Josh hit a baseball straight up into the air. The equation below describes the height of the ball (h), in meters, as a function of time (t) in seconds.
h(t) = -9.8t² + 30t + 1.5
What is the height of the ball after 3 seconds?
i keep getting -195.9
h(3) = -9.8(9) + 30(3) + 1.5
= 3.3
I don't have the foggiest clue how you came up with -195.8
I tried different permutations of the arithmetic, but no luck.
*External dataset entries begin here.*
-- ==== Sys2Proof/Machine/TierCmds.lean ====
section
/-! DEFINITION. The commands of the tier and of the flash side (03): fills, write-backs, cleaning, garbage collection, wear
levelling, decay, prefetch, stripe members and HBM errors (R42-R59, R389, R399, R496). -/

namespace Sys2Proof.Machine

open Sys2Proof

/-! ### Records -/

/-- A FLASH record naming a frame; an injected fault's record carries detail3 [62] (R489). -/
def flashRec (code : BitVec 8) (sev : BitVec 2) (f : Nat) (s : State) : State :=
  raise { cls := 2, sev := sev, code := code, block := 0x14, gsa := gsaAt s (f * 16384)
          detail3 := if s.flash.injected.contains f then put 62 1 else 0 } s

/-- A MEMORY record naming a line; stack, channel and syndrome are not the spec's to give (log 2). -/
def memRec (code : BitVec 8) (sev : BitVec 2) (line : Nat) (s : State) : State :=
  let w := Config.freeWord s.free
  raise { cls := 1, sev := sev, code := code, block := 0x14, inst := w.setWidth 8, gsa := gsaOfLine s line
          detail1 := w, detail2 := Config.freeWord (s.free + 1), detail3 := Config.freeWord (s.free + 2) } s.draw.draw.draw

/-- A threshold of Table 17-10 is crossed: RAS_THRESHOLD names its register. -/
def crossed (off : Nat) (s : State) : State := postDev 0x34 (BitVec.ofNat 64 off) s

/-! ### Reading flash pages (R56, R59) -/

/-- Units mapped into a block of a die. -/
def unitsIn (s : State) (die block : Nat) : List Nat :=
  (s.flash.map.filter fun e => e.2.mapped && !e.2.striped && e.2.die == die && e.2.block == block).map (·.1)

/-- The valid pages of a block are copied into fresh blocks (R52). -/
def emptyBlock (die block : Nat) (s : State) : State := (unitsIn s die block).foldl (fun s mu => programUnit mu die s) s

/-- A block whose valid pages have moved is erased and returns to service (R52, R54). -/
def eraseBlock (die block : Nat) (s : State) : State :=
  (emptyBlock die block s).modFlash fun f => { f with
    used := f.used.filter (· != die * 65536 + block)
    erases := Tab.upd 0 (die * 65536 + block) (· + 1) f.erases }

/-- One more read of a block that needed recovery; at RAS_FLASH_BLOCK_CE within the window the block is retired (Table 17-10). -/
def blockError (f : Nat) (s : State) : State :=
  let m := mapOf s (f / 4)
  let k := m.die * 65536 + m.block
  let l := ceNote s (Tab.get [] s.flash.blockCe k)
  let s := s.modFlash fun r => { r with blockCe := Tab.put [] k l r.blockCe }
  if l.length = (regGet s (Off.ras + 0x110)).toNat then
    crossed (Off.ras + 0x110) (flashRec 0x0C 2 f (emptyBlock m.die m.block (s.modFlash fun r => { r with
      retired := k :: r.retired.filter (· != k) })))
  else s

/-- The unit's own member is among those fetched (R56): nothing needed reconstruction. -/
def ownMember (s : State) (mu : Nat) (parts : List (Nat × List Byte)) : Bool := parts.any fun p => p.1 == (mapOf s mu).member

/-- What a recovered or lost read of a frame's page is reported as (R56, R59, R382). A STRIPED unit that needed reconstruction posts
STRIPE_DEGRADED (R51, R56). -/
def reportRead (f : Nat) (res : MediaRead) (s : State) : State :=
  match res with
  | .good => s
  | .fetched parts => if ownMember s (f / 4) parts then s else postExt 0x13 (extOfFrame f) s
  | .recovered =>
    if (mapOf s (f / 4)).striped then postExt 0x13 (extOfFrame f) (flashRec 0x02 0 f s)
    else blockError f (flashRec 0x02 0 f s)
  | .lost =>
    flashRec 0x01 1 f (s.modFlash fun r => { r with unreadable := f :: r.unreadable.filter (· != f) })

/-- The bytes that the members fetched give of a mapping unit, decrypted (R56, R57); this home's own members count among them. -/
def unitOfParts (s : State) (mu : Nat) (parts : List (Nat × List Byte)) : Option (List Byte) :=
  let m := mapOf s mu
  let mine := (s.flash.held.filter fun h => h.home == servedFdn s && !h.isCopy && h.stripe == m.stripe).map fun h => (h.member, h.data)
  (rebuildMember m.member (parts ++ mine)).map (cipherOf s mu true)

/-- What a read of a frame's flash page gives: an unmapped unit reads nothing and cannot fail; too few members give nothing. -/
def readResult (s : State) (f : Nat) (res : MediaRead) : MediaRead :=
  match res with
  | .fetched parts =>
    if (mapOf s (f / 4)).mapped then (if (unitOfParts s (f / 4) parts).isSome then res else .lost)
    else if parts.isEmpty then .good else res
  | _ => if !(mapOf s (f / 4)).mapped then .good else if s.flash.unreadable.contains f then .lost else res

/-- A mapping unit's bytes that came from members on other devices are this home's copy of it (R56, R414). -/
def takeFetched (mu : Nat) (res : MediaRead) (s : State) : State :=
  match res with
  | .fetched parts =>
    match unitOfParts s mu parts with
    | none => s
    | some data => s.modFlash fun f => { f with
        data := writeCells (clearSpan f.data (mu * 65536) (mu * 65536 + 65536)) (data.mapIdx fun i b => (mu * 65536 + i, b)) }
  | _ => s

/-- Entries of a COHERENT region mirror the poison of a frame's lines (R122). -/
def mirrorFrame (f : Nat) (s : State) : State :=
  ((List.range 128).filter fun i => linePoison s (128 * f + i) != (dirGet s (128 * f + i)).poison).foldl
    (fun s i => mirrorPoison (128 * f + i) s) s

/-- A fill or merge fill of a frame ends with what its read gave (R42, R59). -/
def endFill (f : Nat) (res : MediaRead) (s : State) : State :=
  let r := readResult s f res
  let s := installFill f r (takeFetched (f / 4) r s)
  evictRetired (flashOnlyOut f (reportRead f r (onlyIf (isCoherent s (128 * f)) (mirrorFrame f) s)))

/-- FILL_COMPLETE's effect: FILLING becomes PRESENT, and what waited for the frame goes on. -/
def fillDone (f : Nat) (res : MediaRead) (s : State) : State :=
  if (tagOf s f).state = .filling then pump (endFill f res s) else s

/-- FILL_COMPLETE (Table 03-4, R59). -/
def execFillComplete (frame : Nat) (res : MediaRead) (s : State) := complete (fillDone frame res) s

/-- MERGE_FILL_COMPLETE's effect: lines in state I become C; the frame keeps its state (R42). -/
def mergeDone (f : Nat) (res : MediaRead) (s : State) : State :=
  if (tagOf s f).merging then pump (endFill f res s) else s

/-- MERGE_FILL_COMPLETE (R42). -/
def execMergeFillComplete (frame : Nat) (res : MediaRead) (s : State) := complete (mergeDone frame res) s

/-! ### Write-backs (R43, R46, R77, R496) -/

/-- The frames of a write-back whose old page it needs: some line is copied forward or merged. -/
def needsOld (s : State) (w : WriteBack) : List (Nat × BitVec 128) :=
  if !(mapOf s w.mu).mapped then []
  else
    ([4 * w.mu, 4 * w.mu + 1, 4 * w.mu + 2, 4 * w.mu + 3].map fun f =>
      (f, ~~~((w.keep.find? (·.1 == f)).elim 0 (·.2)))).filter fun e => e.2 != 0

/-- The old pages are read (R496): what members gave is written with the rest (R56); a line that cannot be recovered is written
poisoned, and one in state I of a resident frame takes poison there. -/
def readOld (w : WriteBack) (res : MediaRead) (s : State) : WriteBack × State :=
  let got := takeFetched w.mu (readResult s (4 * w.mu) res) s
  (needsOld s w).foldl (fun (ws : WriteBack × State) e =>
    let (w, s) := ws
    let r := readResult s e.1 res
    let s := reportRead e.1 r s
    let w := match r with
      | .fetched _ =>
        let rest := w.image.filter fun c => !(decide (c.1 / 16384 = e.1) && e.2.getLsbD (c.1 / 128 % 128))
        { w with image := writeCells rest (frameCells got.flash.data e.1 e.2) }
      | _ => w
    if r = .lost then
      let s := if w.frames.contains e.1 then
          onlyIf (isCoherent s (128 * e.1)) (mirrorFrame e.1)
            (modTag e.1 (fun t => { t with poison := t.poison ||| (e.2 &&& ~~~t.valid), valid := BitVec.allOnes 128 }) s)
        else s
      ({ w with poison := w.poison.map fun p => if p.1 = e.1 then (p.1, p.2 ||| e.2) else p }, s)
    else (w, s)) (w, s)

/-- After a write-back a FLASH_ONLY frame written meanwhile starts again (Table 03-5), and a unit taken into a fresh snapshot may
free a victim. -/
def wbAgain (w : WriteBack) (s : State) : State :=
  if w.frames.any (fun f => policyOf s f == .flashOnly && decide ((tagOf s f).dirty ≠ 0)) then startWriteBack w.mu false s else s

/-- The home's pages are programmed: the write-back completes, or waits for the buddy's copy (R77). -/
def wbProgrammed (mu : Nat) (res : MediaRead) (s : State) : State :=
  match s.tier.wbs.find? (·.mu == mu) with
  | none => s
  | some w =>
    if w.homeDone then s
    else
      let (w, s) := readOld w res s
      if w.buddy.isSome then
        s.modTier fun t => { t with wbs := t.wbs.map fun x => if x.mu = mu then { w with homeDone := true } else x }
      else pump (wbAgain w (finishWriteBack w s))

/-- The buddy's part of a write-back ends: its copy is programmed, or the home's copy alone completes it (R77). -/
def wbBuddyDone (mu : Nat) (stored : Bool) (s : State) : State :=
  let s := if stored then s.modFlash fun f => { f with homeOnly := f.homeOnly.filter (· != mu) } else holdHome mu s
  match s.tier.wbs.find? (fun w => w.mu == mu && w.buddy.isSome) with
  | none => s
  | some w =>
    if w.homeDone then pump (wbAgain w (finishWriteBack w s))
    else s.modTier fun t => { t with wbs := t.wbs.map fun x => if x.mu = mu then { x with buddy := none } else x }

/-- WRITEBACK_COMPLETE (R43, R46, R77, R496). -/
def execWritebackComplete (mu : Nat) (res : MediaRead) (s : State) := complete (wbProgrammed mu res) s

/-- Ways of a set that are FREE or hold only C and I lines, outside PINNED. -/
def cleanWays (s : State) (st : Nat) : Nat :=
  let ts := setTags s st
  16 - ts.length + (ts.filter fun e => e.2.retention != .pinned && decide (e.2.dirty = 0)).length

/-- The oldest dirty unpinned frame of a set that no write-back takes yet. -/
def oldestDirty (s : State) (st : Nat) : Option Nat :=
  (((setTags s st).filter fun e =>
      e.2.retention != .pinned && decide (e.2.dirty ≠ 0) && e.2.state == .present).foldl
    (fun o e => match o with
      | none => some e
      | some b => if b.2.age < e.2.age then some e else some b) (none : Option (Nat × Tag))).map (·.1)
h(t) = -9.8(3)^2+30(3)+1.5 = 3.3 meters
To find the height of the ball after 3 seconds, substitute t = 3 into the given equation for h(t):
h(3) = -9.8(3)² + 30(3) + 1.5
Simplifying:
h(3) = -9.8(9) + 90 + 1.5
h(3) = -88.2 + 90 + 1.5
h(3) = 2.3
Therefore, the height of the ball after 3 seconds is 2.3 meters.
To find the height of the ball after 3 seconds, you need to substitute the value of 3 into the equation h(t) = -9.8t² + 30t + 1.5.
So, plug in t = 3:
h(3) = -9.8(3)² + 30(3) + 1.5
Now, let's simplify the equation:
h(3) = -9.8(9) + 90 + 1.5
h(3) = -88.2 + 90 + 1.5
h(3) = 1.3
Therefore, the height of the ball after 3 seconds is approximately 1.3 meters, not -195.9. It seems you might have made an error in your calculations.